Up through the line that contains "refine ⟨memRead_of_timerRegAt (timerRegAt_counter", retype the entries exactly, beginning at the very first line.

[Opening Data to use section]

/-- Settles O21: an access is defined at a timer register only, and these are aligned, so apart. -/
theorem memoryMappedAccesses : Obligations.MemoryMappedAccesses := by
  intro s v accepted
  obtain ⟨-, -, offsets_ne, -, -⟩ := (configAccepted_iff s.params).mp accepted
  have compare_at := timerRegAt_compare offsets_ne
  refine ⟨memRead_of_timerRegAt (timerRegAt_counter _), memRead_of_timerRegAt compare_at,
    memWrite_of_timerRegAt v compare_at, fun a n h => ?_,
    fun a n h => memWrite_defined (Option.isSome_iff_ne_none.mpr h), fun a n h => ?_⟩
  · obtain ⟨width, r, rfl⟩ := memRead_defined (Option.isSome_iff_ne_none.mpr h)
    cases r with
    | counter => exact ⟨width, .inl rfl⟩
    | compare => exact ⟨width, .inr rfl⟩
  · obtain ⟨r, rfl⟩ : ∃ r, a = timerAddr s.params r :=
      h.elim (fun read => (memRead_defined read).2) fun write => ⟨_, (memWrite_defined write).2⟩
    obtain ⟨aligned, console_apart⟩ := timerAddr_of_accepted accepted r
    refine ⟨console_apart, fun a' h' ne => ?_⟩
    obtain ⟨-, r', rfl⟩ := memRead_defined h'
    exact eight_le_toNat_sub_of_aligned (timerAddr_of_accepted accepted r').1 aligned ne

end Sys2Proof.Machine

/-! PROOFS. 30_encoding: decoder and encoder agree (R61 to R64), the header's layout (R65), the verdict on a header
and the fault of an illegal frame (R68, R69), the rows of the opcode map (R64), the frame whose turn it is (R60), and
the BOOT sequence (R71). -/

namespace Sys2Proof.Machine

/-! ### The decoder on legal frames (R61 to R64) -/

theorem unusedA_eq_ok {a : BitVec 8} {k : Except DecodeError Instr} {i : Instr} :
    unusedA a k = .ok i ↔ a = 0 ∧ k = .ok i := by
  unfold unusedA
  split <;> simp only [*, true_and, false_and, reduceCtorEq]

theorem noWords_eq_ok {ws : List Word} {i j : Instr} : noWords ws i = .ok j ↔ ws = [] ∧ i = j := by
  unfold noWords
  split <;> simp_all

theorem oneWord_eq_ok {ws : List Word} {k : Word → Instr} {i : Instr} :
    oneWord ws k = .ok i ↔ ∃ w, ws = [w] ∧ k w = i := by
  unfold oneWord
  split <;> simp_all

theorem fiveWords_eq_ok {ws : List Word} {k : Word → Word → Word → Word → Word → Instr} {i : Instr} :
    fiveWords ws k = .ok i ↔
      ∃ w0 w1 w2 w3 w4, ws = [w0, w1, w2, w3, w4] ∧ k w0 w1 w2 w3 w4 = i := by
  unfold fiveWords
  split <;> simp_all

/-- An operation whose argument has a range accepts what its format does, with an argument in range. -/
theorem ite_error_eq_ok {b : Bool} {k : Except DecodeError Instr} {e : DecodeError} {i : Instr} :
    (if b then k else .error e) = .ok i ↔ b = true ∧ k = .ok i := by
  cases b <;> simp

/-- An operation code reads its operands as an instruction exactly when they are that instruction's, and legal. -/
theorem decodeOp_eq_ok {op : Nat} {a : BitVec 8} {ws : List Word} {i : Instr} :
    decodeOp op a ws = .ok i ↔ i.wf = true ∧ op = i.op.toNat ∧ a = i.arg ∧ ws = i.words := by
  constructor
  · intro h
    unfold decodeOp at h
    split at h <;>
      simp only [ite_error_eq_ok, unusedA_eq_ok, noWords_eq_ok, oneWord_eq_ok, fiveWords_eq_ok,
        reduceCtorEq] at h
    case h_1 => obtain ⟨wf, rfl, rfl⟩ := h; exact ⟨wf, rfl, rfl, rfl⟩
    case h_2 | h_7 => obtain ⟨wf, w, rfl, rfl⟩ := h; exact ⟨wf, rfl, rfl, rfl⟩
    case h_3 | h_5 | h_6 | h_9 => obtain ⟨rfl, rfl, rfl⟩ := h; exact ⟨rfl, rfl, rfl, rfl⟩
    case h_4 | h_10 => obtain ⟨rfl, w, rfl, rfl⟩ := h; exact ⟨rfl, rfl, rfl, rfl⟩
    case h_8 => obtain ⟨rfl, w0, w1, w2, w3, w4, rfl, rfl⟩ := h; exact ⟨rfl, rfl, rfl, rfl⟩
  · rintro ⟨wf, rfl, rfl, rfl⟩
    cases i with
    | rdcsr | wrcsr | tinit => exact if_pos wf
    | rdtime | arm | ei | di | trap | rdcmp | wrcmp => rfl

/-- TRAP's operation code is the only one of the trap port. -/
theorem portOfOp_op (i : Instr) : portOfOp i.op.toNat = i.port := by
  cases i <;> rfl

/-- Settles O1: the fields of an encoded header are the instruction's own. -/
theorem decodeOfEncode : Obligations.DecodeOfEncode := by
  intro i wf
  rw [decode_encode_eq, portOfOp_op, if_neg (not_not.mpr rfl)]
  exact decodeOp_eq_ok.mpr ⟨wf, rfl, rfl, rfl⟩

/-- Settles O2: an accepted header has a zero `z` field, so its operation code and argument make it up. -/
theorem decodedFrameIsItsEncoding : Obligations.DecodedFrameIsItsEncoding := by
  intro p f i h
  obtain ⟨hz, hp, hop⟩ := decode_ok h
  obtain ⟨wf, op_eq, arg_eq, words_eq⟩ := decodeOp_eq_ok.mp hop
  refine ⟨wf, ?_, ?_⟩
  · rw [← hp, op_eq, portOfOp_op]
  · rw [encode, ← BitVec.eq_of_toNat_eq op_eq, ← arg_eq, ← words_eq, headerOf_fields hz]

/-! ### The header layout (R65) -/

/-- The three fields of a header do not overlap, so putting them side by side is shifting them into place. -/
theorem headerOf_eq_shifts (op : BitVec 4) (a : BitVec 8) :
    headerOf op a = (op.setWidth 16 <<< 12) ||| (a.setWidth 16 <<< 4) := by
  ext i hi
  simp only [headerOf, BitVec.getElem_or, BitVec.getElem_shiftLeft, BitVec.getElem_setWidth]
  grind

[Closing Data to use section]

== Answer area ==
/-- Settles O21: an access is defined at a timer register only, and these are aligned, so apart. -/
theorem memoryMappedAccesses : Obligations.MemoryMappedAccesses := by
  intro s v accepted
  obtain ⟨-, -, offsets_ne, -, -⟩ := (configAccepted_iff s.params).mp accepted
  have compare_at := timerRegAt_compare offsets_ne
  refine ⟨memRead_of_timerRegAt (timerRegAt_counter _), memRead_of_timerRegAt compare_at,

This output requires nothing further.